1929: The Louisiana House of Representatives impeached Governor of Louisiana Huey P. Long on charges ranging from misuse of state funds to bribery and blasphemy. Lawmakers suspended the process when it became clear the state senate would not vote for it, and Long served out his term and even became a U.S. Senator.

1930: Mahatma Gandhi and his followers ended their 24-day Salt March protesting the steep salt tax levied by the ruling British Empire. On the shore of Dandi, Gandhi produced salt from sea water, breaking the British law establishing a monopoly on salt manufacture (“With this, I am shaking the foundations of the British Empire.”). Gandhi's non-violent protest galvanized civil disobedience in India and drew international attention to the independence movement.

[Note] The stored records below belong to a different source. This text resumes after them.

/-- V35 `TSX`. -/
theorem test_tsx :
    ends (start flatBus Params.default 0x1000 ⟨0x00, 0x00, 0x00, 0xFD⟩ ⟨false, false, false, false, false, false⟩ [(0x1000#16, 0xBA#8)])
      0x1001 ⟨0x00, 0xFD, 0x00, 0xFD⟩ ⟨true, false, false, false, false, false⟩ [] = true := by decide

/-- V33 `TXA`. -/
theorem test_txa :
    ends (start flatBus Params.default 0x1000 ⟨0x80, 0x7F, 0x00, 0xFF⟩ ⟨true, false, false, false, false, false⟩ [(0x1000#16, 0x8A#8)])
      0x1001 ⟨0x7F, 0x7F, 0x00, 0xFF⟩ ⟨false, false, false, false, false, false⟩ [] = true := by decide

/-- V36 `TXS`. -/
theorem test_txs :
    ends (start flatBus Params.default 0x1000 ⟨0x00, 0x00, 0x00, 0xFF⟩ ⟨true, false, false, false, false, false⟩ [(0x1000#16, 0x9A#8)])
      0x1001 ⟨0x00, 0x00, 0x00, 0x00⟩ ⟨true, false, false, false, false, false⟩ [] = true := by decide

/-- V34 `TYA`. -/
theorem test_tya :
    ends (start flatBus Params.default 0x1000 ⟨0x00, 0x00, 0xFF, 0xFF⟩ ⟨false, false, false, false, false, false⟩ [(0x1000#16, 0x98#8)])
      0x1001 ⟨0xFF, 0x00, 0xFF, 0xFF⟩ ⟨true, false, false, false, false, false⟩ [] = true := by decide

/-! ## Faults and the refusal of `95_test_vectors.md` section 2 -/

/-- V76 `ADC #$46`. -/
theorem test_v76 :
    isRefused (step (start flatBus { Params.default with decimalArith := .refuse } 0x1000 ⟨0x58, 0x00, 0x00, 0xFF⟩ ⟨false, false, true, false, false, true⟩ [(0x1000#16, 0x69#8), (0x1001#16, 0x46#8)]))
      (.decimalArithmetic .ADC) = true := by decide

/-- V77 `SBC #$12`. -/
theorem test_v77 :
    isRefused (step (start flatBus { Params.default with decimalArith := .refuse } 0x1000 ⟨0x46, 0x00, 0x00, 0xFF⟩ ⟨false, false, true, false, false, true⟩ [(0x1000#16, 0xE9#8), (0x1001#16, 0x12#8)]))
      (.decimalArithmetic .SBC) = true := by decide

/-- V162 `.byte $02`. -/
theorem test_v162 :
    isFault (step (start mapB Params.default 0x1000 ⟨0x00, 0x00, 0x00, 0xFF⟩ ⟨false, false, false, false, false, false⟩ [(0x1000#16, 0x02#8)]))
      (.unknownOpcode 0x1000#16 0x02#8) = true := by decide

/-- V163 `.byte $FF`. -/
theorem test_v163 :
    isFault (step (start mapB Params.default 0x7FFF ⟨0x00, 0x00, 0x00, 0xFF⟩ ⟨false, false, false, false, false, false⟩ [(0x7FFF#16, 0xFF#8)]))
      (.unknownOpcode 0x7FFF#16 0xFF#8) = true := by decide

/-- V164 `LDA #$01`. -/
theorem test_v164 :
    isFault (step (start mapB Params.default 0x7FFF ⟨0x00, 0x00, 0x00, 0xFF⟩ ⟨false, false, false, false, false, false⟩ [(0x7FFF#16, 0xA9#8)]))
      (.unmappedAddress 0x8000#16 .read ⟨some 0x7FFF#16, some 0xA9#8⟩) = true := by decide

/-- V165 `(none: `PC` points at a hole)`. -/
theorem test_v165 :
    isFault (step (start mapB Params.default 0x8000 ⟨0x00, 0x00, 0x00, 0xFF⟩ ⟨false, false, false, false, false, false⟩ []))
      (.unmappedAddress 0x8000#16 .read ⟨some 0x8000#16, none⟩) = true := by decide

/-- V166 `LDA $9000`. -/
theorem test_v166 :
    isFault (step (start mapB Params.default 0x1000 ⟨0x80, 0x00, 0x00, 0xFF⟩ ⟨true, false, false, false, false, false⟩ [(0x1000#16, 0xAD#8), (0x1001#16, 0x00#8), (0x1002#16, 0x90#8)]))
      (.unmappedAddress 0x9000#16 .read ⟨some 0x1000#16, some 0xAD#8⟩) = true := by decide

/-- V167 `STA $9000`. -/
theorem test_v167 :
    isFault (step (start mapB Params.default 0x1000 ⟨0x55, 0x00, 0x00, 0xFF⟩ ⟨false, false, false, false, false, false⟩ [(0x1000#16, 0x8D#8), (0x1001#16, 0x00#8), (0x1002#16, 0x90#8)]))
      (.unmappedAddress 0x9000#16 .write ⟨some 0x1000#16, some 0x8D#8⟩) = true := by decide

/-- V168 `LDA ($20),Y`. -/
theorem test_v168 :
    isFault (step (start mapB Params.default 0x1000 ⟨0x00, 0x00, 0x01, 0xFF⟩ ⟨false, false, false, false, false, false⟩ [(0x0020#16, 0xFF#8), (0x0021#16, 0x7F#8), (0x1000#16, 0xB1#8), (0x1001#16, 0x20#8)]))
      (.unmappedAddress 0x8000#16 .read ⟨some 0x1000#16, some 0xB1#8⟩) = true := by decide

/-- V169 `STA $F000`. -/
theorem test_v169 :
    isFault (step (start mapB { Params.default with romWrite := .fault } 0x1000 ⟨0x55, 0x00, 0x00, 0xFF⟩ ⟨false, false, false, false, false, false⟩ [(0x1000#16, 0x8D#8), (0x1001#16, 0x00#8), (0x1002#16, 0xF0#8)]))
      (.romWrite 0xF000#16 0x55#8 ⟨some 0x1000#16, some 0x8D#8⟩) = true := by decide

/-- V171 `INC $F000`. -/
theorem test_v171 :
    isFault (step (start mapB { Params.default with romWrite := .fault } 0x1000 ⟨0x00, 0x00, 0x00, 0xFF⟩ ⟨false, false, false, false, true, false⟩ [(0xF000#16, 0xFF#8), (0x1000#16, 0xEE#8), (0x1001#16, 0x00#8), (0x1002#16, 0xF0#8)]))
      (.romWrite 0xF000#16 0x00#8 ⟨some 0x1000#16, some 0xEE#8⟩) = true := by decide

/-- V173 `JSR $0300`. -/
theorem test_v173 :
    isFault (step (start mapC Params.default 0x1000 ⟨0x00, 0x00, 0x00, 0xFF⟩ ⟨false, false, false, false, false, false⟩ [(0x1000#16, 0x20#8), (0x1001#16, 0x00#8), (0x1002#16, 0x03#8)]))
      (.unmappedAddress 0x01FF#16 .write ⟨some 0x1000#16, some 0x20#8⟩) = true := by decide

/-- V174 `JSR $0300`. -/
theorem test_v174 :
    isFault (step (start mapD Params.default 0x1000 ⟨0x00, 0x00, 0x00, 0x00⟩ ⟨false, false, false, false, false, false⟩ [(0x1000#16, 0x20#8), (0x1001#16, 0x00#8), (0x1002#16, 0x03#8)]))
      (.unmappedAddress 0x01FF#16 .write ⟨some 0x1000#16, some 0x20#8⟩) = true := by decide

/-- V175 `PLA`. -/
theorem test_v175 :
    isFault (step (start mapD Params.default 0x1000 ⟨0x00, 0x00, 0x00, 0xFE⟩ ⟨false, false, false, false, false, false⟩ [(0x1000#16, 0x68#8)]))
      (.unmappedAddress 0x01FF#16 .read ⟨some 0x1000#16, some 0x68#8⟩) = true := by decide

/-- V176 `BRK`. -/
theorem test_v176 :
    isFault (step (start mapE Params.default 0x1000 ⟨0x00, 0x00, 0x00, 0xFF⟩ ⟨false, false, false, false, false, true⟩ [(0x1000#16, 0x00#8), (0x1001#16, 0x00#8)]))
      (.unmappedAddress 0xFFFE#16 .read ⟨some 0x1000#16, some 0x00#8⟩) = true := by decide

/-- V177 `LDA $10`. -/
theorem test_v177 :
    isFault (step (start mapC Params.default 0x1000 ⟨0x00, 0x00, 0x00, 0xFF⟩ ⟨false, false, false, false, false, false⟩ [(0x1000#16, 0xA5#8), (0x1001#16, 0x10#8)]))
      (.unmappedAddress 0x0010#16 .read ⟨some 0x1000#16, some 0xA5#8⟩) = true := by decide

/-! ## Attach (`95_test_vectors.md` section 3.1) -/

/-- The table of VB1. -/
def tableVB1 : List Binding := [⟨"ram", 0x0000#16, .ram 0x1000#16⟩, ⟨"rom", 0xF000#16, .rom 0x1000#16⟩]

/-- `attach` gives this table. -/
def attaches (r : Except AttachError (List Binding)) (t : List Binding) : Bool :=
  match r with
  | .ok u => u == t
  | .error _ => false

/-- `attach` fails with this error. -/
def attachFails (r : Except AttachError (List Binding)) (e : AttachError) : Bool :=
  match r with
  | .ok _ => false
  | .error f => f == e

/-- VB1, VB3, VB9: ranges are half-open and may end at 0x10000. -/
theorem test_attach :
    attaches (attach (.rom 0x1000#16) "rom" 0xF000#16 [⟨"ram", 0x0000#16, .ram 0x1000#16⟩]) tableVB1 = true ∧
    attaches (attach (.ram 0x0010#16) "x" 0x1000#16 tableVB1) (tableVB1 ++ [⟨"x", 0x1000#16, .ram 0x0010#16⟩]) = true ∧
    attaches (attach (.ram 0x0004#16) "x" 0xFFFC#16 []) [⟨"x", 0xFFFC#16, .ram 0x0004#16⟩] = true := by decide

1931: The first trial of the “Scottsboro Boys,” nine black youths charged with raping two white women, began just three weeks after their arrests. All had barely escaped lynching before their indictments. It was the first day any of the accused were allowed to consult an attorney. Although doctors found no evidence of sexual assault, after three rushed trials, the all-white, all-male juries found eight boys guilty and they were sentenced to death. The ninth and youngest boy, after a mistrial, languished in jail for six years before his release.

1934: Gestapo agents arrested 418 German Lutheran ministers on charges of misusing the pulpit for political reasons.

1968: Two days after the assassination of Martin Luther King, Jr., 6,700 National Guardsmen and 5,000 regular Army soldiers were deployed to help 10,500 police quell riots in Chicago. National Guard troops, Maryland state police, 5,000 Army corpsmen, and an infantry brigade were sent into Baltimore. In Washington, D.C, President Johnson had called in more than 13,000 federal troops and National Guardsmen when crowds overwhelmed the local police force on April 5. Violence erupted in more than 110 cities nationwide from April 4-11 before calm was restored. More than 40 people were killed and 2,500 injured. Some neighborhoods never fully recovered from the arson and looting.